/-- The hart of a saved scalar block (R239); ENTER's own state and the mode moved with it are kept beside it. A field
that no write could have left as the area now has it takes what a write of it would leave (DESIGN CHOICE, log 39). -/
def hartOfBlock (bs : List Byte) (old : Hart) : Hart :=
  let r (i : Nat) : Word := w64 (numAt bs (0x210 + 8 * i) 8)
  let st := r 9
  let sv (hi lo : Nat) (w : Nat) (x : Word) : BitVec w := BitVec.ofNat w (bits x hi lo)
  { keepSlot old {} with
    x := Vector.ofFn fun (i : Fin 32) => w64 (numAt bs (8 * i.val) 8)
    f := Vector.ofFn fun (i : Fin 32) => w64 (numAt bs (256 + 8 * i.val) 8)
    pc := w64 (numAt bs 0x200 8) &&& ~~~3#64, started := true
    vl := sv 13 0 14 (r 0), lanes := sv 12 8 5 (r 1), regs := sv 5 4 2 (r 1), ew := sv 1 0 2 (r 1)
    vlmax := BitVec.ofNat 14 (rlen (bits (r 1) 12 8) (sv 5 4 2 (r 1)) / (8 * 2 ^ bits (r 1) 1 0))
    vstart := sv 13 0 14 (r 2), flags := sv 10 5 6 (r 3), rm := sv 2 0 3 (r 3), nbv := sv 7 0 8 (r 4)
    srseed := r 5, lc := sv 31 0 32 (r 6), instret := r 7, tmode := bit (r 8) 63, dom := sv 3 0 4 (r 8)
    late := bit st 10, ms := sv 7 6 2 st, vs := sv 5 4 2 st, pmode := pmodeOf (sv 3 2 2 st), pie := bit st 1, ie := bit st 0
    tvec := tvecOf (r 10), epc := r 11 &&& ~~~3#64, causeOrig := sv 15 8 8 (r 12), causeCode := sv 7 0 8 (r 12), tval := r 13
    vepc := r 14, scratch := r 15, ptbase := ptbaseOf (r 16), prio := sv 1 0 2 (r 17)
    gang := ⟨bit (r 18) 63, sv 31 16 16 (r 18), sv 11 6 6 (r 18), sv 5 0 6 (r 18)⟩
    arrived := r 19 != 0, barrierCount := r 20 }

/-- The state is live: its field is clean or dirty (R238). -/
def isLive (v : BitVec 2) : Bool := v == 2 || v == 3

/-- What a saved hart keeps beside its region: ENTER's state (R394), its task, its mode with monitor mode's own trap
registers, its held convoy, a GEXIT it has written, and the inboxes as they were saved (R238). -/
def savedShell (h : Hart) : Hart :=
  { ({} : Hart) with enter := h.enter, task := h.task, mode := h.mode, mon := h.mon, cfrid := h.cfrid
                     heldConvoy := h.heldConvoy, heldAdvance := h.heldAdvance, seeded := h.seeded
                     aside := h.aside, boundaryTrap := h.boundaryTrap, exitAsked := h.exitAsked, inbox0 := h.inbox0, inbox1 := h.inbox1 }

/-- What of a hart is saved holds uncorrectable data, which the context port consumes (R259; DESIGN CHOICE, log 116). -/
def badContext (s : State) (h : Nat) : Bool :=
  let x := hart s h
  x.badX != 0 || x.badF != 0 || (isLive x.vs && x.badV != 0) || (isLive x.ms && !(core s (coreOf h)).badTiles.isEmpty)

/-- Write a hart's region (R238). -/
def saveHart (s : State) (n : Nat) (g : Gang) (p c h : Nat) : Stw State :=
  let x := hart s h
  let at_ := hartRegion g p c
  if badContext s h then .fault (some (.data 0 6)) else
  let put (s : State) (off : Word) (bs : List Byte) : Stw State := stewardWrite s n g.ptroot (at_ + off) bs
  thenStw (put s 0 (scalarBlock x)) fun s1 =>
  thenStw (if isLive x.vs then put s1 0x1000 (vectorImage x) else .ok s1) fun s2 =>
  thenStw (if isLive x.ms then put s2 0x14000 (matrixImage (core s (coreOf h))) else .ok s2) fun s3 =>
    put s3 0x21000 (inboxImage x.inbox0 ++ inboxImage x.inbox1)

/-- The B-store sidecar bytes of rows from 0 of a slice (R124). -/
def sideBytes (c : Core) (j rows : Nat) : List Byte := memReadBytes c.bsc (0x2000 * j) (2 * rows)

/-- The rows of a member core that are saved hold uncorrectable data (R259; DESIGN CHOICE, log 116). -/
def badRowsSaved (s : State) (k : Packet) (c : Nat) : Option StwBad :=
  let data (a n : Nat) : Option StwBad := (poisonAt s a n).map fun p => .data p.1 p.2
  ((data (spadBase c) (31 * k.srows * 8)).or
    ((List.range 32).findSome? fun j => data (bstoreBase c + j * 0x20000) (32 * k.brows))).or
    (if (core s c).badSides.any fun w => decide (w % 0x2000 < 2 * k.brows) then some (.data 0 6) else none)

/-- Write a member core's region (R238). -/
def saveCore (s : State) (n : Nat) (g : Gang) (p c : Nat) : Stw State :=
  let at_ := coreRegion g p
  let k := g.packet
  if (badRowsSaved s k c).isSome then .fault (badRowsSaved s k c) else
  let put (s : State) (off : Nat) (bs : List Byte) : Stw State :=
    if bs.isEmpty then .ok s else stewardWrite s n g.ptroot (at_ + w64 off) bs
  thenStw (put s 0 (memReadBytes s.mem (spadBase c) (31 * k.srows * 8))) fun s1 =>
    (List.range 32).foldl (fun (acc : Stw State) j => thenStw acc fun s =>
      thenStw (put s (0x100000 + j * 0x20000) (memReadBytes s.mem (bstoreBase c + j * 0x20000) (32 * k.brows))) fun s' =>
        put s' (0x500000 + j * 0x2000) (sideBytes (core s c) j k.brows)) (.ok s1)

/-- A saved hart put back (R239): registers, vector and matrix state, inboxes. -/
def restoreHart (s : State) (n : Nat) (g : Gang) (p c h field : Nat) (shell : Hart) : Stw State :=
  let at_ := hartRegion g p c
  let get (s : State) (off : Word) (len : Nat) : Stw (State × List Byte) := stewardRead s n g.ptroot (at_ + off) len
  thenStw (get s 0 0x2B8) fun r1 => thenStw (get r1.1 0x21000 66560) fun r2 =>
    let x0 := hartOfBlock r1.2 (hart s h)
    let x1 : Hart := { x0 with
      inbox0 := inboxOfImage (r2.2.take 33280) shell.inbox0, inbox1 := inboxOfImage (r2.2.drop 33280) shell.inbox1
      groups := if x0.lanes = 0 then 0 else BitVec.ofNat 4 field
      enter := shell.enter, task := shell.task, mode := shell.mode, mon := shell.mon, cfrid := shell.cfrid
      heldConvoy := shell.heldConvoy, heldAdvance := shell.heldAdvance, seeded := shell.seeded
      aside := shell.aside, boundaryTrap := shell.boundaryTrap, exitAsked := shell.exitAsked }
    thenStw (if isLive x0.vs then get r2.1 0x1000 (vectorImageSize x0.lanes.toNat) else .ok (r2.1, [])) fun r3 =>
    thenStw (if isLive x0.ms then get r3.1 0x14000 matrixImageSize else .ok (r3.1, [])) fun r4 =>
      let x2 := if isLive x0.vs then { loadVector r3.2 x1 with vs := 3 } else x1
      let x3 := if isLive x0.ms then { x2 with ms := 3 } else x2
      let s1 := onHart r4.1 h fun _ => x3
      .ok (if isLive x0.ms then onCore s1 (coreOf h) (loadMatrix r4.2)
        else if x0.ms = 1 then onCore s1 (coreOf h) zeroMatrix else s1)

/-- A member core's rows put back; its other rows read zero (R239). -/
def restoreCore (s : State) (n : Nat) (g : Gang) (p c : Nat) : Stw State :=
  let at_ := coreRegion g p
  let k := g.packet
  let get (s : State) (off len : Nat) : Stw (State × List Byte) :=
    if len = 0 then .ok (s, []) else stewardRead s n g.ptroot (at_ + w64 off) len
  let s0 := onCore (clearRange (clearRange s (spadBase c) 0x100000) (bstoreBase c) 0x400000) c
    fun x => { x with bsc := [], badSides := [] }
  thenStw (get s0 0 (31 * k.srows * 8)) fun r =>
    (List.range 32).foldl (fun (acc : Stw State) j => thenStw acc fun s1 =>
      thenStw (get s1 (0x100000 + j * 0x20000) (32 * k.brows)) fun r1 =>
      thenStw (get r1.1 (0x500000 + j * 0x2000) (2 * k.brows)) fun r2 =>
        .ok (onCore { r2.1 with mem := memWriteBytes r2.1.mem (bstoreBase c + j * 0x20000) r1.2 } c fun x =>
          { x with bsc := memWriteBytes x.bsc (0x2000 * j) r2.2 }))
      (.ok { r.1 with mem := memWriteBytes r.1.mem (spadBase c) r.2 })

end Sys2Proof.Machine
end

◆ ◆ ◆ ◆

## [Work instruction]
Copy out the entries exactly. Begin at the first line and end with the line that has "def isLive (v".

## [Task response]
/-- The hart of a saved scalar block (R239); ENTER's own state and the mode moved with it are kept beside it. A field
that no write could have left as the area now has it takes what a write of it would leave (DESIGN CHOICE, log 39). -/
def hartOfBlock (bs : List Byte) (old : Hart) : Hart :=
  let r (i : Nat) : Word := w64 (numAt bs (0x210 + 8 * i) 8)
  let st := r 9
  let sv (hi lo : Nat) (w : Nat) (x : Word) : BitVec w := BitVec.ofNat w (bits x hi lo)
  { keepSlot old {} with
    x := Vector.ofFn fun (i : Fin 32) => w64 (numAt bs (8 * i.val) 8)
    f := Vector.ofFn fun (i : Fin 32) => w64 (numAt bs (256 + 8 * i.val) 8)
    pc := w64 (numAt bs 0x200 8) &&& ~~~3#64, started := true
    vl := sv 13 0 14 (r 0), lanes := sv 12 8 5 (r 1), regs := sv 5 4 2 (r 1), ew := sv 1 0 2 (r 1)
    vlmax := BitVec.ofNat 14 (rlen (bits (r 1) 12 8) (sv 5 4 2 (r 1)) / (8 * 2 ^ bits (r 1) 1 0))
    vstart := sv 13 0 14 (r 2), flags := sv 10 5 6 (r 3), rm := sv 2 0 3 (r 3), nbv := sv 7 0 8 (r 4)
    srseed := r 5, lc := sv 31 0 32 (r 6), instret := r 7, tmode := bit (r 8) 63, dom := sv 3 0 4 (r 8)
    late := bit st 10, ms := sv 7 6 2 st, vs := sv 5 4 2 st, pmode := pmodeOf (sv 3 2 2 st), pie := bit st 1, ie := bit st 0
    tvec := tvecOf (r 10), epc := r 11 &&& ~~~3#64, causeOrig := sv 15 8 8 (r 12), causeCode := sv 7 0 8 (r 12), tval := r 13
    vepc := r 14, scratch := r 15, ptbase := ptbaseOf (r 16), prio := sv 1 0 2 (r 17)
    gang := ⟨bit (r 18) 63, sv 31 16 16 (r 18), sv 11 6 6 (r 18), sv 5 0 6 (r 18)⟩
    arrived := r 19 != 0, barrierCount := r 20 }

/-- The state is live: its field is clean or dirty (R238). -/
def isLive (v : BitVec 2) : Bool := v == 2 || v == 3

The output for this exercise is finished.